Sharp Therapeutics to Showcase Promising Genetic Disease Therapies at WODC 2025
Sharp Therapeutics Corp., a preclinical-stage company, is set to present its latest findings at the World Orphan Drug Congress 2025. The presentation will focus on the status of the company's clinical targets and pipeline, including Gaucher disease, Niemann-Pick disease type C, and familial frontotemporal dementia.
Sharp's most promising program is '901, a small-molecule candidate designed to treat a lysosomal storage disorder caused by a deficiency in the GBA product enzyme.

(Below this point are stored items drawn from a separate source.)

/-- A port trains from power state 11 on, where it is a MEDIA port, else from 12 on (11 R313), while its quad runs. -/
def State.portTrains (s : State) (p : Nat) : Bool :=
  s.persOf p != 0 && !s.isSet F.PT_QUAD.STOPPED (p / 4) && !s.ports.disabled.contains p
    && decide ((if s.persOf p = 4 then 11 else 12) ≤ s.power.state) && decide (s.power.state ≤ 20)

/-! Routes (01 R41). -/

/-- The path of the route to a device changes with its links: at once, or once its outstanding requests have drained. -/
def State.updateRoute (s : State) (dev : Nat) : State :=
  let p := s.getF F.BL_ROUTE.PRIMARY_PORT dev
  let a := s.getF F.BL_ROUTE.ALT_PORT dev
  let alt := s.isSet F.BL_ROUTE.ALT_IN_USE dev
  let want := if p < 96 ∧ s.portUp p = true then false else if a < 96 ∧ s.portUp a = true then true else alt
  if want = alt then ({ s with bay := { s.bay with draining := removeNum dev s.bay.draining } }).releaseTransit dev
  else if s.outstanding dev then { s with bay := { s.bay with draining := insertSorted dev s.bay.draining } }
  else s.switchRoute dev

/-- Every route looked at again. -/
def State.updateRoutes (s : State) : State :=
  ((List.range 64).filter (fun d => d != s.devId)).foldl State.updateRoute s

/-- Streams whose messages wait move where they may (11 R325). -/
def State.moveStreams (s : State) : State :=
  (nub (s.ports.streamWait.map (fun x => x.1))).foldl State.flushStream s

/-! Training (11 R311 to R314). -/

/-- This device's LINK_HELLO on a port. -/
def State.sendHello (s : State) (p : Nat) : State :=
  let h : Hello := { bayId := s.image.bayId, deviceId := s.devId, port := p, personality := s.persOf p,
                     version := (match s.image.running with | some i => i.version | none => 0#64),
                     dirtyCount := s.events.health.getD 4 0 }
  let s := { s with ports := { s.ports with helloSince := SMap.put s.ports.helloSince p s.now } }
  s.sendOn p { s.hdr 0 with hops := 1 } (.linkHello h)

/-- A port in service. -/
def State.enterService (s : State) (p : Nat) : State := (s.setF F.PT_LINK.STATE p 2).raiseAt F.PT_STATUS.LINK_UP p

/-- The entries that this device owns, bound or not, sent to a device that comes within reach and may have missed them (01 R24, Table
1.3; DEDUCED, log entry 39). -/
def State.sendOwnEntries (s : State) (dev : Nat) : State := s.sendEntries dev (fun _ e => entryActive e == s.devId)

/-- A TWIN or CASC link enters service: routes and streams move, every device that is now within reach gets this device's
entries, held requests are tried. -/
def State.linkUp (s : State) (p dev : Nat) : State :=
  let known := s.reachable
  let s := (s.enterService p).updateRoutes
  let s := (nub (s.reachable ++ (if (s.ctlPort dev).isSome then [dev] else []))).foldl (fun s d =>
    if known.contains d then s else s.sendOwnEntries d) s
  s.moveStreams.retryHeld.settle

/-- The rate that a link trains at: at most the port's MAX_RATE and the rate of the device's code (00 R5; 11 R311). -/
def State.linkRate (s : State) (p rate : Nat) : Nat :=
  min rate (min (s.getF F.PT_CFG.MAX_RATE p) (rateLimit (s.get F.GB_ID.CODE)))

/-- The trained values of a link. -/
def State.setLink (s : State) (p : Nat) (t : Train) : State :=
  let t := { t with rate := s.linkRate p t.rate }
  let s := ((s.setF F.PT_LINK.RATE p t.rate).setF F.PT_LINK.LANES p t.lanes).setF F.PT_LINK.REVERSED p (bit t.reversed)
  let s := s.setF F.PT_LINK.POLARITY p t.polarity.toNat
  if t.rate < s.getF F.PT_CFG.MAX_RATE p ∨ t.lanes < widthLanes (s.getF F.PT_CFG.WIDTH p) then
    s.raiseAt F.PT_STATUS.DEGRADED p
  else s

/-- Training has failed: the port is down and tries again (11 R312). -/
def State.trainFail (s : State) (p : Nat) : State :=
  ({ s with ports := { s.ports with triedAt := SMap.put s.ports.triedAt p s.now } }.setF F.PT_LINK.STATE p 0).raiseAt
    F.PT_STATUS.TRAIN_FAIL p

/-- 100 ms have passed since a port last failed its training (11 R312). -/
def State.mayRetry (s : State) (p : Nat) : Bool :=
  match SMap.find s.ports.triedAt p with | some t => decide (t + 100000000 ≤ s.now) | none => true

/-- The bandwidth of the save area follows its links. -/
def State.mediaChanged (s : State) (p : Nat) : State := if s.persOf p = 4 then s.updateSaveRate else s

/-- A member that was unavailable while its function was stopped is in service again (08 R249). -/
def State.memberBack (s : State) (ix : Nat) : State :=
  match SMap.find s.stripe.members ix with
  | some x => if x.st == .unavailable then s.putMember ix { x with st := .inService } else s
  | none => s

/-- A port that trains starts with the credits of its partner not yet reported. -/
def State.newCredits (s : State) (p : Nat) : State :=
  { s with ports := { s.ports with credits := s.ports.credits.filter (fun x => x.1 / 3 != p) } }

/-- A port has trained. A partner without FLIT mode fails. HOST and MEDIA ports are in service, TWIN and CASC ports say
LINK_HELLO first. -/
def State.trained (s : State) (p : Nat) (t : Train) : State :=
  if !t.flit then s.trainFail p
  else
    let s := (s.setLink p t).newCredits p
    if s.persOf p = 1 then (s.enterService p).settle
    else if s.persOf p = 4 then (((s.enterService p).memberBack (s.getF F.PT_CFG.MODULE p)).mediaChanged p).settle
    else (s.setF F.PT_LINK.STATE p 1).sendHello p

/-- LINK_TRAINED (11 R311 to R314). -/
def execLinkTrained (port : Nat) (t : Train) (at_ : Nat) (s : State) : Host.Outcome State Fault Refusal :=
  let s := s.tick at_
  .next (if s.portTrains port && (s.linkState port == 0 || s.linkState port == 1) then s.trained port t else s)

/-- TRAIN_RETRY (11 R312): a port left down tries again, every 100 ms. -/
def execTrainRetry (port : Nat) (t : Option Train) (at_ : Nat) (s : State) : Host.Outcome State Fault Refusal :=
  let s := s.tick at_
  .next (if s.portTrains port && s.linkState port == 0 && s.mayRetry port then
      match t with
      | some t => s.trained port t
      | none => s.trainFail port
    else s)

/-! LINK_HELLO (11 R314). -/

/-- The routes name a device as the neighbour on a port. -/
def State.neighbour (s : State) (p dev : Nat) : Bool :=
  (s.getF F.BL_ROUTE.PRIMARY_PORT dev == p && s.getF F.BL_ROUTE.HOPS dev == 1)
    || (s.getF F.BL_ROUTE.ALT_PORT dev == p && s.getF F.BL_ROUTE.ALT_HOPS dev == 1)

/-- The peer may be on the port: bay, route and, on a TWIN port, the twin. The routes name no far port, so the peer's port is
recorded only (log entry 39). -/
def State.helloOk (s : State) (p : Nat) (h : Hello) : Bool :=
  h.bayId == s.image.bayId && (if s.persOf p = 2 then h.deviceId == s.twinId else s.neighbour p h.deviceId)

/-- LINK_HELLO. -/
def execLinkHello (port : Nat) (h : Hello) (at_ : Nat) (s : State) : Host.Outcome State Fault Refusal :=
  let s := s.tick at_
  .next (if !(s.persOf port == 2 || s.persOf port == 3) || !(s.linkState port == 1 || s.linkState port == 4)
      || s.twin.portsFenced then s
    else
      let s := s.countRx port 64
      let s := (s.setF F.PT_PEER.PEER_DEVICE port h.deviceId).setF F.PT_PEER.PEER_PORT port h.port
      if s.helloOk port h then
        let hl := match SMap.find s.bay.peers h.deviceId with | some x => x.health | none => 0#64
        let s := { s with bay := { s.bay with peers := SMap.put s.bay.peers h.deviceId (Peer.mk true h.dirtyCount hl) } }
        s.linkUp port h.deviceId
      else if s.linkState port = 4 then s
      else
        let s := { s with ports := { s.ports with helloSince := SMap.put s.ports.helloSince port s.now } }
        (s.setF F.PT_LINK.STATE port 4).raiseAt F.PT_STATUS.PEER_MISMATCH port)

/-- LINK_HELLO_TIMER (11 R314): no good LINK_HELLO in 10 ms is a mismatch; a mismatched port sends its own again every
100 ms. -/
def execLinkHelloTimer (port at_ : Nat) (s : State) : Host.Outcome State Fault Refusal :=
  let s := s.tick at_
  .next (match SMap.find s.ports.helloSince port with
    | some t =>
      if s.linkState port = 1 ∧ t + 10000000 ≤ s.now then
        let s := { s with ports := { s.ports with helloSince := SMap.put s.ports.helloSince port s.now } }
        (s.setF F.PT_LINK.STATE port 4).raiseAt F.PT_STATUS.PEER_MISMATCH port
      else if s.linkState port = 4 ∧ t + 100000000 ≤ s.now then s.sendHello port
      else s
    | none => s)

/-! Links that go down (11 Table 11.9). -/

/-- Reads in flight of the hosts on a port are dropped. -/
def State.dropReads (s : State) (p : Nat) : State :=
  { s with bay := { s.bay with reqs := s.bay.reqs.filter (fun r =>
      match r.who with | .host q _ _ => !(q == p && !reqWrites r) | _ => true) } }

/-- Messages that had not left on a port: those of a mirror stream wait for their new port, the others take their route. -/
def State.requeue (s : State) (p : Nat) : State :=
  let l := s.ports.sendq.filter (fun x => x.1 == p)
  let s := { s with ports := { s.ports with
    sendq := s.ports.sendq.filter (fun x => x.1 != p), credits := s.ports.credits.filter (fun x => x.1 / 3 != p) } }
  l.foldl (fun s x =>
    if onStream x.2.2 then
      { s with ports := { s.ports with streamWait := s.ports.streamWait ++ [(boltOfOff x.2.1.offset, x.2.1, x.2.2)] } }
    else s.send x.2.1 x.2.2) s

/-- The link of a path has gone down: what was forwarded on it and not answered is looked up and sent again (01 R426). -/
def State.resendOn (s : State) (p : Nat) : State :=
  s.resend (fun r => match r.st with | .forwarded _ q _ _ => q == p | _ => false)

/-- What a port's leaving service means for its personality. -/
def State.portLeft (s : State) (p : Nat) : State :=
  match s.persOf p with
  | 1 => (s.dropReads p).settle
  | 4 => s.updateSaveRate.settle
  | 2 =>
    let s := (((s.requeue p).updateRoutes).moveStreams).resendOn p
    let s := if s.twinPorts.length < 2 then s.raise F.PT_DEV_STATUS.TWIN_LINKS_LOW else s
    s.settle
  | _ => ((((s.requeue p).updateRoutes).moveStreams).resendOn p).settle

/-- A link goes down without being asked to. -/
def State.surpriseDown (s : State) (p : Nat) : State :=
  let pers := s.persOf p
  let s := s.setF F.PT_LINK.STATE p 0
  let s := s.raiseCls F.PT_STATUS.SURPRISE_DOWN p (if pers = 4 ∨ pers = 2 then 2 else 1) .none
  let s := if pers = 4 then s.memberLost (s.getF F.PT_CFG.MODULE p) else s
  s.portLeft p

/-- LINK_DOWN (11 R327). -/
def execLinkDown (port at_ : Nat) (s : State) : Host.Outcome State Fault Refusal :=
  let s := s.tick at_
  .next (if s.persOf port = 0 ∨ s.linkState port = 0 then s else s.surpriseDown port)

/-- LINK_ERROR (11 R312): the port retrains once; a retrain that fails leaves it down. -/
def execLinkError (port : Nat) (t : Option Train) (at_ : Nat) (s : State) : Host.Outcome State Fault Refusal :=
  let s := s.tick at_
  .next (if s.persOf port = 0 ∨ s.linkState port ≠ 2 then s
    else match t with
      | some t =>
        if t.flit then ((s.setLink port t).mediaChanged port).settle
        else (s.surpriseDown port).raiseAt F.PT_STATUS.TRAIN_FAIL port
      | none => (s.surpriseDown port).raiseAt F.PT_STATUS.TRAIN_FAIL port)

/-! Resets by the host (11 Table 11.9). -/

/-- An LD's MSI-X, mailbox and decoders are reset (11 Table 11.9). -/
def State.resetLd (s : State) (p ld : Nat) : State :=
  let k := p * 16 + ld
  let s := { s with
    bay := { s.bay with decoders := SMap.del s.bay.decoders k },
    ports := { s.ports with
      msixMasked := s.ports.msixMasked.filter (fun v => v / 2048 != k),
      msixPending := s.ports.msixPending.filter (fun v => v / 2048 != k) } }
  ((s.setF F.PT_LD.DECODERS k 0).setF F.PT_LD.MSIX_EN k 0).emit (.cfgReset p ld)

/-- HOT_RESET (11 R327): every LD of the port returns to its reset configuration; reads in flight end, stores go on. -/
def execHotReset (port at_ : Nat) (s : State) : Host.Outcome State Fault Refusal :=
  let s := s.tick at_
  .next (if s.persOf port ≠ 1 ∨ s.portUp port = false then s
    else
      let s := (List.range (max 1 (s.getF F.PT_CFG.LD_COUNT port))).foldl (fun s ld => s.resetLd port ld) s
      ((s.dropReads port).raiseAt F.PT_STATUS.HOT_RESET port).settle)

/-- FUNCTION_LEVEL_RESET (11 R327). -/
def execFunctionLevelReset (port ld at_ : Nat) (s : State) : Host.Outcome State Fault Refusal :=
  let s := s.tick at_
  .next (if s.persOf port ≠ 1 ∨ s.portUp port = false then s else s.resetLd port ld)

/-! Modules (11 R319, R320; 04 R146; 08 R249, R254). -/

/-- Declared write cycles of a module by its endurance record; 0 where there is none. -/
def State.ratedOf (s : State) (m : ModuleInfo) : Nat :=
  match s.ports.rated.find? (fun r => r.1 == m.vid && r.2.1 == m.did && r.2.2.1 == m.fw) with
  | some r => r.2.2.2
  | none => 0

/-- Frame slots of a module of `gib` GiB. -/
def frameSlots (gib : Nat) : Nat := gib * 2 ^ 18

/-- The endurance test of 04 R146. -/
def wearOk (rated slots bw : Nat) : Bool := decide (bw * 473400000 / 4096 ≤ (rated - 100000) * slots)

/-- The enumeration of a module up to step 4 (11 Table 11.5). -/
def State.enumOk (s : State) (m : ModuleInfo) : Bool :=
  m.memDevice && decide (16 ≤ m.capGib ∧ m.capGib ≤ 1024) && decide (100000000 ≤ s.ratedOf m) && m.hdmOk

/-- The random start of a module's slot mapping, drawn when it is first enumerated; the mapping of a module that holds data stays
(04 Float; DESIGN CHOICE, log entry 102). -/
def State.seedFloat (s : State) (m : Nat) : State :=
  if SMap.has s.tier.floatSeed m then s
  else
    let (ix, s) := s.nextFree
    { s with tier := { s.tier with floatSeed := SMap.put s.tier.floatSeed m ix } }

/-- A module is enumerated: its identity is shown, and it is refused or its wear is tested. -/
def State.enumerate (s : State) (p : Nat) (m : ModuleInfo) : State × Bool :=
  let s := (s.setF F.PT_PEER.MODULE_VID p m.vid).setF F.PT_PEER.MODULE_DID p m.did
  if s.enumOk m then
    let s := s.seedFloat (s.getF F.PT_CFG.MODULE p)
    let s := if wearOk (s.ratedOf m) (frameSlots m.capGib) (s.linkBw p) then s else s.raise F.ST_TIER_STATUS.WEAR_SHORT
    (s, true)
  else (s.raiseAt F.PT_STATUS.MODULE_REFUSED p, false)

/-- Step 5: the module has seen more dirty shutdowns than are recorded. The count read is recorded. -/
def State.moduleCount (s : State) (ix : Nat) (m : ModuleInfo) : State × Bool :=
  let worse := match SMap.find s.ports.modCount ix with | some n => decide (n < m.dirtyCount) | none => false
  ({ s with ports := { s.ports with modCount := SMap.put s.ports.modCount ix m.dirtyCount } }, worse)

This disorder is linked to Gaucher disease and GBA Parkinson's disease, both of which are caused by mutations in GBA. '901 has the potential to treat both peripheral and central nervous system manifestations of Gaucher disease.
Sharp's discovery platform produces small molecule compounds that restore activity in mutated proteins. This innovative approach aims to treat genetic disorders using conventional pill-based medicines. The company's goal is to deliver transformative therapies for patients with genetic diseases.
Sharp Therapeutics Corp. will present preclinical data from its lead Phase 1 ready '901 program at the World Orphan Drug Congress 2025. The company's focus on genetic diseases and innovative small-molecule therapeutics offers hope for patients awaiting effective treatments.